What is being with that?
I’m not sure where I picked that particular word up, but the best guess is sometime back in the old print-shop zine days.
The definition, if not self explanatory, is thus: loud, aggressive, noise, presented of course in some form of musical context.
Early Stooges? Skronk for days.
Blue Cheer, Sabbath, some of your rougher, more primitive six-teez ponk zounds? Skronk-tastic.
I first had this bit of skronk kick in my earholes back during one of the Asbury Park 45 Sessions, when my man DJ M-Fasis let it drop (on account of the drums) and I was all ‘What the frick is that?’ and he flipped me the 45 and I was like ‘Crazy Elephant?!?’
I was momentarily poleaxed, and then excited, since this especially tasty, extremely weird chunk of psychedelic hippo stomp was sitting on the flipside of what could be described simply as a twenty-five cent garage sale wonder.

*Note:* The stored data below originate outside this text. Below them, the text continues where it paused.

-- ==== Sys2Proof/Machine/RegMap.lean ====
section
/-! DEFINITION. The register map (R508-R514): where every register stands, its fields, their access codes (R18),
their reset values and the encodings that are not reserved (R8). The tables follow the field tables of the chapters
of spec/. An address is the byte offset within BAR0; BAR2 offsets stand from 0x2000000 and BAR4 offsets from
0x4000000. A field is named by its register and its name; the arguments are the instance numbers. -/
namespace Sys2Proof.Machine

namespace R
def ST_CTRL : Nat := 0x10000
def ST_STATUS : Nat := 0x10004
def ST_EVENT : Nat := 0x10008
def ST_VLIMIT : Nat := 0x1000c
def ST_VSET : Nat := 0x10010
def ST_VREAD : Nat := 0x10014
def ST_STEP : Nat := 0x10018
def ST_TARGET : Nat := 0x1001c
def ST_AVS_CFG : Nat := 0x10020
def ST_REQ : Nat := 0x10024
def ST_SPEED_MIN : Nat := 0x10028
def ST_XING_CNT : Nat := 0x1002c
def ST_AVS_ERR_CNT : Nat := 0x10030
def ST_STEP_CNT : Nat := 0x10034
def ST_AGE_CFG : Nat := 0x10038
def ST_AGE_MIN : Nat := 0x1003c
def ST_SPEED (i : Nat) : Nat := 0x10100 + i * 16
def ST_LOAD (i : Nat) : Nat := 0x10104 + i * 16
def ST_AGE (i : Nat) : Nat := 0x10108 + i * 16
def ST_CAL (i : Nat) : Nat := 0x1010c + i * 16
def CO_CTRL (i : Nat) : Nat := 0x400000 + i * 0x1000
def CO_STATUS (i : Nat) : Nat := 0x400004 + i * 0x1000
def TH_CTRL : Nat := 0x30000
def TH_STATUS : Nat := 0x30004
def TH_EVENT : Nat := 0x30008
def TH_POOL : Nat := 0x3000c
def TH_POOL_HWM : Nat := 0x30010
def TH_ORD : Nat := 0x30014
def TH_FLOW_SEL : Nat := 0x30018
def TH_FLOW_STAT : Nat := 0x3001c
def TH_HIST_SEL : Nat := 0x30020
def TH_HIST_DATA : Nat := 0x30024
def TH_CORE_SEL : Nat := 0x30028
def TH_CORE_BUSY : Nat := 0x3002c
def TH_REFUSE_CNT : Nat := 0x30030
def TH_REFUSE_HOST : Nat := 0x30034
def TH_REPLAY_CNT : Nat := 0x30038
def TH_CANCEL_CNT : Nat := 0x3003c
def TH_CLOAD (i : Nat) : Nat := 0x30100 + i * 8
def TH_MISS (i : Nat) : Nat := 0x30104 + i * 8
def TH_QSTAT (i : Nat) : Nat := 0x30400 + i * 8
def TH_QCFG (i : Nat) : Nat := 0x30404 + i * 8
def HP_CTRL : Nat := 0x40000
def HP_STATUS : Nat := 0x40004
def HP_EVENT : Nat := 0x40008
def HP_CACHE_WAYS : Nat := 0x4000c
def HP_CTX_REGION : Nat := 0x40010
def HP_FT_CFG : Nat := 0x40014
def HP_FT_STAT : Nat := 0x40018
def HP_PAGE_CFG : Nat := 0x4001c
def HP_PAGE_SEL : Nat := 0x40020
def HP_PAGE_DATA : Nat := 0x40024
def HP_WIN_SEL : Nat := 0x40028
def HP_WIN_DATA : Nat := 0x4002c
def HP_EXPORT : Nat := 0x40030
def HP_MIG_CFG : Nat := 0x40034
def HP_ECC_CNT : Nat := 0x40038
def HP_CACHE_CNT : Nat := 0x4003c
def HP_STG_CFG (i : Nat) : Nat := 0x40100 + i * 16
def HP_JOBWIN (i : Nat) : Nat := 0x40104 + i * 16
def HP_CSTAT (i : Nat) : Nat := 0x40108 + i * 16
def HP_CBW (i : Nat) : Nat := 0x4010c + i * 16
def HP_PC_STAT (i : Nat) : Nat := 0x40200 + i * 8
def HP_PC_ERR (i : Nat) : Nat := 0x40204 + i * 8
def EP_CTRL (i : Nat) : Nat := 0x100000 + i * 0x10000
def EP_STATUS (i : Nat) : Nat := 0x100004 + i * 0x10000
def EP_EVENT (i : Nat) : Nat := 0x100008 + i * 0x10000
def EP_PHY_CFG (i : Nat) : Nat := 0x10000c + i * 0x10000
def EP_AN_ADV (i : Nat) : Nat := 0x100010 + i * 0x10000
def EP_AN_STAT (i : Nat) : Nat := 0x100014 + i * 0x10000
def EP_PCS_STAT (i : Nat) : Nat := 0x100018 + i * 0x10000
def EP_FEC_CNT (i : Nat) : Nat := 0x10001c + i * 0x10000
def EP_RX_CFG (i : Nat) : Nat := 0x100020 + i * 0x10000
def EP_TX_CFG (i : Nat) : Nat := 0x100024 + i * 0x10000
def EP_PAUSE_CFG (i : Nat) : Nat := 0x100028 + i * 0x10000
def EP_TS_CORR (i : Nat) : Nat := 0x10002c + i * 0x10000
def EP_TS_STAT (i : Nat) : Nat := 0x100030 + i * 0x10000
def EP_RING_CFG (i : Nat) : Nat := 0x100034 + i * 0x10000
def EP_RSR_WIDX (i : Nat) : Nat := 0x100038 + i * 0x10000
def EP_TCR_WIDX (i : Nat) : Nat := 0x10003c + i * 0x10000
def EP_UCAST_LO (i j : Nat) : Nat := 0x100040 + i * 0x10000 + j * 8
def EP_UCAST_HI (i j : Nat) : Nat := 0x100044 + i * 0x10000 + j * 8
def EP_TXQ (i j : Nat) : Nat := 0x100080 + i * 0x10000 + j * 4
def EP_PFC_STAT (i j : Nat) : Nat := 0x1000a0 + i * 0x10000 + j * 4
def EP_CNT (i j : Nat) : Nat := 0x1000c0 + i * 0x10000 + j * 4
def EP_HOSTF (i j : Nat) : Nat := 0x100100 + i * 0x10000 + j * 4
def MG_CTRL : Nat := 0xa0000
def MG_STATUS : Nat := 0xa0004
def MG_EVENT : Nat := 0xa0008
def MG_MAC_CFG : Nat := 0xa000c
def MG_ADDR_LO : Nat := 0xa0010
def MG_SRCF_LO (i : Nat) : Nat := 0xa0040 + i * 8
def MG_ADDR_HI : Nat := 0xa0014
def MG_SRCF_HI (i : Nat) : Nat := 0xa0044 + i * 8
def MG_PLCA : Nat := 0xa0018
def MG_GUARD : Nat := 0xa001c
def MG_CNT (i : Nat) : Nat := 0xa0020 + i * 4
def MG_WAKE_CFG : Nat := 0xa00c0
def MG_WAKE_SEL : Nat := 0xa00c4
def MG_WAKE_DATA : Nat := 0xa00c8
def MG_WAKE_STAT : Nat := 0xa00cc
def MG_MSG_CFG : Nat := 0xa00d0
def MG_MSG_STAT : Nat := 0xa00d4
def MG_LISTEN : Nat := 0xa00d8
def MG_RATE : Nat := 0xa00dc
def CP_CTRL : Nat := 0x50000
def CP_STATUS : Nat := 0x50004
def CP_EVENT : Nat := 0x50008
def CP_SRC_CFG : Nat := 0x5000c
def CP_LOOP : Nat := 0x50010
def CP_FREQ : Nat := 0x50014
def CP_FREQ_ACT : Nat := 0x50018
def CP_HOLD : Nat := 0x50050
def CP_ADJ : Nat := 0x5001c
def CP_NS_LO : Nat := 0x50020
def CP_NS_HI : Nat := 0x50024
def CP_SEC_LO : Nat := 0x50028
def CP_SET_SEC_LO : Nat := 0x50034
def CP_SEC_HI : Nat := 0x5002c
def CP_SET_SEC_HI : Nat := 0x50038
def CP_NSEC : Nat := 0x50030
def CP_SET_NSEC : Nat := 0x5003c
def CP_PD : Nat := 0x50040
def CP_PPS_OUT : Nat := 0x50044
def CP_RECCLK : Nat := 0x50048
def CP_SERVO : Nat := 0x5004c
def CP_CNT : Nat := 0x50054
def CP_CAP_CFG (i : Nat) : Nat := 0x50060 + i * 16
def CP_CAP_NS (i : Nat) : Nat := 0x50064 + i * 16
def CP_CAP_SEC (i : Nat) : Nat := 0x50068 + i * 16
def TD_CTRL : Nat := 0xb0000
def TD_STATUS : Nat := 0xb0004
def TD_EVENT : Nat := 0xb0008
def TD_SLOT_SEL : Nat := 0xb000c
def TD_SLOT_DATA : Nat := 0xb0010
def TD_IDLE : Nat := 0xb0014
def TD_LAST_COL : Nat := 0xb0018
def TD_CNT : Nat := 0xb001c
def TD_HCFG (i : Nat) : Nat := 0xb0100 + i * 16
def TD_HSTAT (i : Nat) : Nat := 0xb0104 + i * 16
def TD_HCNT (i : Nat) : Nat := 0xb0108 + i * 16
def TD_HFILL (i : Nat) : Nat := 0xb010c + i * 16
def BS_CTRL : Nat := 0xc0000
def BS_STATUS : Nat := 0xc0004
def BS_EVENT : Nat := 0xc0008
def BS_CLK_CFG : Nat := 0xc000c
def BS_COEF_SEL : Nat := 0xc0010
def BS_COEF_DATA : Nat := 0xc0014
def BS_MAP_CNT : Nat := 0xc0018
def BS_RATIO_ADDR : Nat := 0xc001c
def BS_SYNC_NS_LO : Nat := 0xc0020
def BS_SYNC_NS_HI : Nat := 0xc0024
def BS_SYNC_STAT : Nat := 0xc0028
def BS_CNT : Nat := 0xc002c
def BS_LOSS_CNT : Nat := 0xc0030
def BS_GD_SEL : Nat := 0xc0034
def BS_GD : Nat := 0xc0038
def BS_TIMED : Nat := 0xc003c
def BS_GCFG (i : Nat) : Nat := 0xc0100 + i * 32
def BS_GCHAIN (i : Nat) : Nat := 0xc0104 + i * 32
def BS_GSHI (i : Nat) : Nat := 0xc0108 + i * 32
def BS_GSHC (i : Nat) : Nat := 0xc010c + i * 32
def BS_GFIR (i : Nat) : Nat := 0xc0110 + i * 32
def BS_GRSMP (i : Nat) : Nat := 0xc0114 + i * 32
def BS_CH (i : Nat) : Nat := 0xc0400 + i * 4
def LM_CTRL : Nat := 0xd0000
def LM_STATUS : Nat := 0xd0004
def LM_EVENT : Nat := 0xd0008
def LM_CFG : Nat := 0xd000c
def LM_SCAN_ADDR : Nat := 0xd0010
def LM_REC_ADDR : Nat := 0xd0014
def LM_REC_WIDX : Nat := 0xd0018
def LM_CNT : Nat := 0xd001c
def LM_RLY (i : Nat) : Nat := 0xd0040 + i * 4
def LM_INT (i : Nat) : Nat := 0xd0060 + i * 4
def LM_AIN (i : Nat) : Nat := 0xd0100 + i * 4
def RK_CTRL : Nat := 0x80000
def RK_STATUS : Nat := 0x80004
def RK_EVENT : Nat := 0x80008
def RK_CELL : Nat := 0x8000c
def RK_QSTAT : Nat := 0x80010
def RK_QHWM : Nat := 0x80014
def RK_CNT : Nat := 0x80018
def RK_REPLAY_CNT : Nat := 0x8001c
def RK_JOBS_LO : Nat := 0x80020
def RK_JOBS_HI : Nat := 0x80024
def RK_IN_LO : Nat := 0x80028
def RK_IN_HI : Nat := 0x8002c
def RK_OUT_LO : Nat := 0x80030
def RK_OUT_HI : Nat := 0x80034
def RK_WAIT_MAX : Nat := 0x80038
def RK_TEST : Nat := 0x8003c
def RK_ENG (i : Nat) : Nat := 0x80100 + i * 16
def RK_EJOBS (i : Nat) : Nat := 0x80104 + i * 16
def RK_EIN (i : Nat) : Nat := 0x80108 + i * 16
def RK_EOUT (i : Nat) : Nat := 0x8010c + i * 16
def RK_DCNT (i : Nat) : Nat := 0x80200 + i * 4
def HI_CTRL : Nat := 0x20000
def HI_STATUS : Nat := 0x20004
def HI_EVENT : Nat := 0x20008
def HI_POLL : Nat := 0x2000c
def HI_DB_LO : Nat := 0x20010
def HI_HEAD_LO : Nat := 0x20018
def HI_DB_HI : Nat := 0x20014
def HI_HEAD_HI : Nat := 0x2001c
def HI_JOBS : Nat := 0x20020
def HI_CMD_LO : Nat := 0x20024
def HI_CMD_HI : Nat := 0x20028
def HI_ERR_CNT : Nat := 0x2002c
def HI_DROP_CNT : Nat := 0x20030
def HI_PCIE_STAT : Nat := 0x20034
def HI_PCIE_ERR : Nat := 0x20038
def HI_MOD (i : Nat) : Nat := 0x20040 + i * 4
def HI_RBASE_LO (i : Nat) : Nat := 0x20100 + i * 16
def HI_RBASE_HI (i : Nat) : Nat := 0x20104 + i * 16
def HI_RCFG (i : Nat) : Nat := 0x20108 + i * 16
def HI_RSTAT (i : Nat) : Nat := 0x2010c + i * 16
def HI_NUDGE : Nat := 0x4000000
def TW_CTRL : Nat := 0x90000
def TW_STATUS : Nat := 0x90004
def TW_EVENT : Nat := 0x90008
def TW_ID : Nat := 0x9000c
def TW_NET : Nat := 0x90010
def TW_HB : Nat := 0x90014
def TW_LINK_SEL : Nat := 0x90018
def TW_LINK_DATA : Nat := 0x9001c
def TW_KEY_SEL : Nat := 0x90020
def TW_KEY_DATA : Nat := 0x90024
def TW_EPOCH : Nat := 0x90028
def TW_MIRROR : Nat := 0x9002c
def TW_LINKS_LO : Nat := 0x90030
def TW_LINKS_HI : Nat := 0x90034
def TW_TWIN : Nat := 0x90038
def TW_TKO : Nat := 0x9003c
def TW_PRI_CFG (i : Nat) : Nat := 0x90100 + i * 32
def TW_PRI_SHADOW (i : Nat) : Nat := 0x90104 + i * 32
def TW_PRI_LOG (i : Nat) : Nat := 0x90108 + i * 32
def TW_PRI_STAT (i : Nat) : Nat := 0x9010c + i * 32
def TW_PRI_LAG (i : Nat) : Nat := 0x90110 + i * 32
def TW_PRI_ADDR (i : Nat) : Nat := 0x90114 + i * 32
def TW_CNT (i : Nat) : Nat := 0x90200 + i * 4
def RL_CTRL : Nat := 0x60000
def RL_STATUS : Nat := 0x60004
def RL_EVENT : Nat := 0x60008
def RL_FIFO_STAT : Nat := 0x6000c
def RL_LOST_A : Nat := 0x60010
def RL_LOST_B : Nat := 0x60014
def RL_LOST_C : Nat := 0x60018
def RL_FAULT_CNT : Nat := 0x6001c
def RL_SCRUB_CFG : Nat := 0x60020
def RL_SCRUB_STAT : Nat := 0x60024
def RL_LIFE : Nat := 0x60028
def RL_EQUIV : Nat := 0x6002c
def RL_SPARES : Nat := 0x60030
def RL_CORE_CMD : Nat := 0x60034
def RL_THRESH : Nat := 0x60038
def RL_FIRST_CTRL : Nat := 0x6003c
def RL_FIRST (i : Nat) : Nat := 0x60040 + i * 4
def RL_CL_REPAIR (i : Nat) : Nat := 0x60100 + i * 8
def RL_CL_ERR (i : Nat) : Nat := 0x60104 + i * 8
def RL_FIFO (i : Nat) : Nat := 0x60200 + i * 4
def GL_ID : Nat := 0x0
def GL_MODE : Nat := 0x4
def GL_STATUS : Nat := 0x8
def GL_EVENT : Nat := 0xc
def GL_CTRL : Nat := 0x10
def GL_STRAP : Nat := 0x14
def GL_RESET_CAUSE : Nat := 0x18
def GL_BOOT_STAT : Nat := 0x1c
def GL_SCRATCH (i : Nat) : Nat := 0x100 + i * 4
def PW_CTRL : Nat := 0x70000
def PW_STATUS : Nat := 0x70004
def PW_EVENT : Nat := 0x70008
def PW_TIMES : Nat := 0x7000c
def PW_POWER : Nat := 0x70010
def PW_JOURNAL : Nat := 0x70014
def PW_IMAGE : Nat := 0x70018
def PW_UV_CNT : Nat := 0x7001c
def PW_CL (i : Nat) : Nat := 0x70100 + i * 8
def PW_FWX (i : Nat) : Nat := 0x70104 + i * 8
def PW_RAIL (i : Nat) : Nat := 0x70200 + i * 4
def LN_MBX_CMD : Nat := 0x2000000
def LN_MBX_STAT : Nat := 0x2000004
def LN_MBX_ARG (i : Nat) : Nat := 0x2000008 + i * 4
def LN_MBX_RES (i : Nat) : Nat := 0x2000028 + i * 4
def LN_EVENT : Nat := 0x2000038
def LN_IGNORED : Nat := 0x200003c
def CL_STATUS (i : Nat) : Nat := 0x200000 + i * 0x10000
def CL_EVENT (i : Nat) : Nat := 0x200004 + i * 0x10000
def CL_CTRL (i : Nat) : Nat := 0x200008 + i * 0x10000
def CL_PATCH_SEL (i : Nat) : Nat := 0x20000c + i * 0x10000
def CL_PATCH_DATA (i : Nat) : Nat := 0x200010 + i * 0x10000
def CL_ROM_VER (i : Nat) : Nat := 0x200014 + i * 0x10000
def CL_CSM_STAT (i : Nat) : Nat := 0x200018 + i * 0x10000
def CL_CSM_ROWLOG (i : Nat) : Nat := 0x20001c + i * 0x10000
def CL_CPS_ROWLOG (i : Nat) : Nat := 0x200020 + i * 0x10000
def CL_SELFTEST (i : Nat) : Nat := 0x200024 + i * 0x10000
def CL_ROWLOG (i : Nat) : Nat := 0x200040 + i / 9 * 0x10000 + i % 9 * 4
def CL_OVL_CNT (i : Nat) : Nat := 0x200080 + i / 9 * 0x10000 + i % 9 * 4
def CL_CSM_WAIT (i : Nat) : Nat := 0x2000c0 + i / 9 * 0x10000 + i % 9 * 4
end R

Turn over ‘Dark Part of My Mind’ and what you get is Crazy Elephant’s (another cog in the Kasenetz-Katz factory of wonderfulness) 1969 AM radio smasheroo ‘Gimme Gimme Good Lovin’, which is in and of itself a very nice bit of soulful rock, often mischaracterized, thanks to its provenance as ‘bubblegum’, which it ain’t.
That ‘Dark Part of My Mind’ is not at all like it’s musical Siamese twin may or may not have something to do with the assembly line nature of its birth.
Was Crazy Elephant a psyche band that got squeezed into a poppier vibe for it’s 45?
Were they a pop band that got dosed and went nuts in studio?
Were they even a band in the real sense?
Or was ‘Dark Part of My Mind’ a perverse joke of some kind, hidden on the B-side of a pop record, meant to freak out the squares when they least expected it?
Like the owl in the Tootsie Pop commercial, I must state that the world may never know.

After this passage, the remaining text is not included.